---- Given records

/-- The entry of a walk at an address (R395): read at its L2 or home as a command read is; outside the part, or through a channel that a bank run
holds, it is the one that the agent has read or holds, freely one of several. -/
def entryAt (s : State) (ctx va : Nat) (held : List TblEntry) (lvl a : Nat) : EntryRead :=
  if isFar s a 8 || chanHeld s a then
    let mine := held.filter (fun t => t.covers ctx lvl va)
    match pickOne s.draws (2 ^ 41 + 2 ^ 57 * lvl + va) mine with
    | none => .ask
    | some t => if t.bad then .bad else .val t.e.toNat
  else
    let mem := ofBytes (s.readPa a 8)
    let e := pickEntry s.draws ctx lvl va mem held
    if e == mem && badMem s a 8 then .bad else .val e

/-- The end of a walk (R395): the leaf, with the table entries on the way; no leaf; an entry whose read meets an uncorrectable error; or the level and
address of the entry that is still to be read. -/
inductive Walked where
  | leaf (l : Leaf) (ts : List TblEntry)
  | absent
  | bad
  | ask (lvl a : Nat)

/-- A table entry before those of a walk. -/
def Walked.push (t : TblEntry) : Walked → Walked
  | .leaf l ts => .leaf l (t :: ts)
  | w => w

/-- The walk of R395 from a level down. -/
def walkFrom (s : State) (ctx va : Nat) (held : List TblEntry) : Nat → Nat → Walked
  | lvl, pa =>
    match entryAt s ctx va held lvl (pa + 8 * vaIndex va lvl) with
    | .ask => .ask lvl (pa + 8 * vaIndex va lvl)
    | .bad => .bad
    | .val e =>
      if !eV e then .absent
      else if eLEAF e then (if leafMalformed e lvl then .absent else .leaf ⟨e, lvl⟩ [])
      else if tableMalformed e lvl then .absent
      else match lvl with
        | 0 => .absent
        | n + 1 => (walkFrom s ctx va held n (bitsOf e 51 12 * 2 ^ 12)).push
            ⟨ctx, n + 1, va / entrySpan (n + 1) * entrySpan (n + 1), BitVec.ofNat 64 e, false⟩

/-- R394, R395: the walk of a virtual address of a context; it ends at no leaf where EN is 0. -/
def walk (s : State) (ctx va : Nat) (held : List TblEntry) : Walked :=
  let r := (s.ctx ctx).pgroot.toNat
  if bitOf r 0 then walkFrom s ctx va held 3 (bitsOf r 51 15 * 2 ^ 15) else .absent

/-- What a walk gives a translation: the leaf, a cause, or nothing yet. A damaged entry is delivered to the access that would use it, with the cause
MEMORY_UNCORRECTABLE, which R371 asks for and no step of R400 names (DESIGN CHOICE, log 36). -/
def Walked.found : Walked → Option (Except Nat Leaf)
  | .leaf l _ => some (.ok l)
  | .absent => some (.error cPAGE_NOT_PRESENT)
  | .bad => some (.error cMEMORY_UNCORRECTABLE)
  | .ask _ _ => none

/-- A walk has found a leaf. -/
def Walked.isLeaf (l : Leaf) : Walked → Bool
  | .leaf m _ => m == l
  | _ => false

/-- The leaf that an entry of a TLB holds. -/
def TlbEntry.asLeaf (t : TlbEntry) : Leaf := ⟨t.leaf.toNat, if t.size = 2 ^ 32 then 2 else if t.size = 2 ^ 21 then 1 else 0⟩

--------

Goal of the exercise: Every line from the one containing "def Walked.found : Walked" through the last line of the entries should be output exactly; nothing else belongs in the reply.

Task result:
def Walked.found : Walked → Option (Except Nat Leaf)
  | .leaf l _ => some (.ok l)
  | .absent => some (.error cPAGE_NOT_PRESENT)
  | .bad => some (.error cMEMORY_UNCORRECTABLE)
  | .ask _ _ => none

/-- A walk has found a leaf. -/
def Walked.isLeaf (l : Leaf) : Walked → Bool
  | .leaf m _ => m == l
  | _ => false

/-- The leaf that an entry of a TLB holds. -/
def TlbEntry.asLeaf (t : TlbEntry) : Leaf := ⟨t.leaf.toNat, if t.size = 2 ^ 32 then 2 else if t.size = 2 ^ 21 then 1 else 0⟩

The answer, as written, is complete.